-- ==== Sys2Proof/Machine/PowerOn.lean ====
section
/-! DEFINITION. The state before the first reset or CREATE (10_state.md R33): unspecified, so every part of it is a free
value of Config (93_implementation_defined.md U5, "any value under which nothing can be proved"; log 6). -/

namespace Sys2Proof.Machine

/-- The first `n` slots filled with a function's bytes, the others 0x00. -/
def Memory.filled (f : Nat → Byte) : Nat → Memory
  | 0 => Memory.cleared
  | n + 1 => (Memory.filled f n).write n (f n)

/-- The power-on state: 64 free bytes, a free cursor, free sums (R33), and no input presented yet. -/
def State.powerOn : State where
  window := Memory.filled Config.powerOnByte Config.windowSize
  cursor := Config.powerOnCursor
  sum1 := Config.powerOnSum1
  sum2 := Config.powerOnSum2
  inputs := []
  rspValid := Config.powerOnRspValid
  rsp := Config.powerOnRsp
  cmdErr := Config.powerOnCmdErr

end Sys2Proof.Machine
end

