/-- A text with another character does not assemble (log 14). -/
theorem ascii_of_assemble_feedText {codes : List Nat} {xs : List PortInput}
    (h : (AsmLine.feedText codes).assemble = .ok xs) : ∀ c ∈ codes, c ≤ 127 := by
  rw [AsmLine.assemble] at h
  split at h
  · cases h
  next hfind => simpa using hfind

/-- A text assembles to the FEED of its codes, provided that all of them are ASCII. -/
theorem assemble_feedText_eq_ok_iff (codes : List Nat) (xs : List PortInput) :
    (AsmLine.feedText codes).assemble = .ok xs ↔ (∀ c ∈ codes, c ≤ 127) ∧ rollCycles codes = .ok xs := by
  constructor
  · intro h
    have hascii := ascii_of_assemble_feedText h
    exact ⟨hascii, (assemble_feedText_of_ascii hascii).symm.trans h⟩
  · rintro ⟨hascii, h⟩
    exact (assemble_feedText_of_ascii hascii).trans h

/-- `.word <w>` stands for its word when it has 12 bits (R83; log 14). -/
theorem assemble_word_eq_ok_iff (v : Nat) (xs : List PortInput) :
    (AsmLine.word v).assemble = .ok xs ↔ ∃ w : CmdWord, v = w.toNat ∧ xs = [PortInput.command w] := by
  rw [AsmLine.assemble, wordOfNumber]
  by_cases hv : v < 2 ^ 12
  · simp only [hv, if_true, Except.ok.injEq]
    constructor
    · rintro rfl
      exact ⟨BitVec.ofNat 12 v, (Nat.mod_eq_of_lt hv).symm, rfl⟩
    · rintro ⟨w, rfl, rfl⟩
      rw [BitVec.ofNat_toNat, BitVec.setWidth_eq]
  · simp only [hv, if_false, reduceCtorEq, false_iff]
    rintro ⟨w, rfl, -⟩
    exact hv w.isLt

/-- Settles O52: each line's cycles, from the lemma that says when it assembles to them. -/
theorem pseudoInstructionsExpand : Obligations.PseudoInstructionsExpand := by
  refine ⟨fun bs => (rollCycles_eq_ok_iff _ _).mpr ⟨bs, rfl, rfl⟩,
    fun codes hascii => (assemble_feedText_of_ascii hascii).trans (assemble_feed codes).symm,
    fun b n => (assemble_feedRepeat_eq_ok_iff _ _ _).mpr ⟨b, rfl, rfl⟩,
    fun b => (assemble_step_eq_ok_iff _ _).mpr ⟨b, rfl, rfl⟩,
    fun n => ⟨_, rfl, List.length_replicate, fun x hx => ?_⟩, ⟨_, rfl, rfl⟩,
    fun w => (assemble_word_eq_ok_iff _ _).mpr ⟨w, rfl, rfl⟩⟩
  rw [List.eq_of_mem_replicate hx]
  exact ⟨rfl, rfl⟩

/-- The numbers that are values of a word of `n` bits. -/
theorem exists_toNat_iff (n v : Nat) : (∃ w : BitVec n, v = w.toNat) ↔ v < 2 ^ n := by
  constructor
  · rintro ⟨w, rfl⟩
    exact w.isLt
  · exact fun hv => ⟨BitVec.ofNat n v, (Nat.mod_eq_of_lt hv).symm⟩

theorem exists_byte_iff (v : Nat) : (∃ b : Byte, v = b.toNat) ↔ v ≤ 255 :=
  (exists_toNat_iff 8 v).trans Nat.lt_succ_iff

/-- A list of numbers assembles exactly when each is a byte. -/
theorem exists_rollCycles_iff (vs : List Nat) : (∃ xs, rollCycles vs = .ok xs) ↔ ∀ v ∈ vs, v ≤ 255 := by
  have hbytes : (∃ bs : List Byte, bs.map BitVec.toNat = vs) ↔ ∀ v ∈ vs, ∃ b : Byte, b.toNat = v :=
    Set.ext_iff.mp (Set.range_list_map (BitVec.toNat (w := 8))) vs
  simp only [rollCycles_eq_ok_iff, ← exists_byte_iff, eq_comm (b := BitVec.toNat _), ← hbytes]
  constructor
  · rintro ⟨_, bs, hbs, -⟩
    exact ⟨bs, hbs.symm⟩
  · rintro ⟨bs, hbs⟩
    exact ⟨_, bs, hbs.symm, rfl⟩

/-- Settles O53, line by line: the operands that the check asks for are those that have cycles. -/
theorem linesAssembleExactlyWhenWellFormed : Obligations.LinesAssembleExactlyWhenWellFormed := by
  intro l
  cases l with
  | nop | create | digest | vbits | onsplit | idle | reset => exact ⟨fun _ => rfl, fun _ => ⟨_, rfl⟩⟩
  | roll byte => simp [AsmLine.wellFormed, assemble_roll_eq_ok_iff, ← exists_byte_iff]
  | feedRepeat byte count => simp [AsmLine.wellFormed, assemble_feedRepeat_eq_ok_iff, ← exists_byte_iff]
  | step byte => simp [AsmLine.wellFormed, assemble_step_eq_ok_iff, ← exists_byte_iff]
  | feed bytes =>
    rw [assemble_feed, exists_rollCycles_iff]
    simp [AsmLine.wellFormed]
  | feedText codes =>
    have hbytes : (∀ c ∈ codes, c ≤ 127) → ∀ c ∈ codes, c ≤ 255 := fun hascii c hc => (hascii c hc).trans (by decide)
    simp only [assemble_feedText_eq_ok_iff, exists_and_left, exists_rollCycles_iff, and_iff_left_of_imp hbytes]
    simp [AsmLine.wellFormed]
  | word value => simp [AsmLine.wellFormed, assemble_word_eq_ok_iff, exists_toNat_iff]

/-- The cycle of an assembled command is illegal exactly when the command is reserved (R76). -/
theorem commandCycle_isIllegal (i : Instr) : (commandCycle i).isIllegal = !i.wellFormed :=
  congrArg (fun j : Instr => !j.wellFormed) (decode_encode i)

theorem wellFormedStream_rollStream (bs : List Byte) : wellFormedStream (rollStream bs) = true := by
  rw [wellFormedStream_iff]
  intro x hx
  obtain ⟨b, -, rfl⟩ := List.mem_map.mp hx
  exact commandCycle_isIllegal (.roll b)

=== WHAT IS BEING ASKED ===
Starting at the first line of the records above, please copy each line exactly until you reach the line containing "rintro ⟨hascii, h⟩". Include that line and stop there.

=== SOLUTION ===
-- ==== Sys2Proof/Machine/PowerOn.lean ====
section
/-! DEFINITION. The state before the first reset or CREATE (10_state.md R33): unspecified, so every part of it is a free
value of Config (93_implementation_defined.md U5, "any value under which nothing can be proved"; log 6). -/

namespace Sys2Proof.Machine

/-- The first `n` slots filled with a function's bytes, the others 0x00. -/
def Memory.filled (f : Nat → Byte) : Nat → Memory
  | 0 => Memory.cleared
  | n + 1 => (Memory.filled f n).write n (f n)

/-- The power-on state: 64 free bytes, a free cursor, free sums (R33), and no input presented yet. -/
def State.powerOn : State where
  window := Memory.filled Config.powerOnByte Config.windowSize
  cursor := Config.powerOnCursor
  sum1 := Config.powerOnSum1
  sum2 := Config.powerOnSum2
  inputs := []
  rspValid := Config.powerOnRspValid
  rsp := Config.powerOnRsp
  cmdErr := Config.powerOnCmdErr

end Sys2Proof.Machine
end

/-- A text with another character does not assemble (log 14). -/
theorem ascii_of_assemble_feedText {codes : List Nat} {xs : List PortInput}
    (h : (AsmLine.feedText codes).assemble = .ok xs) : ∀ c ∈ codes, c ≤ 127 := by
  rw [AsmLine.assemble] at h
  split at h
  · cases h
  next hfind => simpa using hfind

/-- A text assembles to the FEED of its codes, provided that all of them are ASCII. -/
theorem assemble_feedText_eq_ok_iff (codes : List Nat) (xs : List PortInput) :
    (AsmLine.feedText codes).assemble = .ok xs ↔ (∀ c ∈ codes, c ≤ 127) ∧ rollCycles codes = .ok xs := by
  constructor
  · intro h
    have hascii := ascii_of_assemble_feedText h
    exact ⟨hascii, (assemble_feedText_of_ascii hascii).symm.trans h⟩
  · rintro ⟨hascii, h⟩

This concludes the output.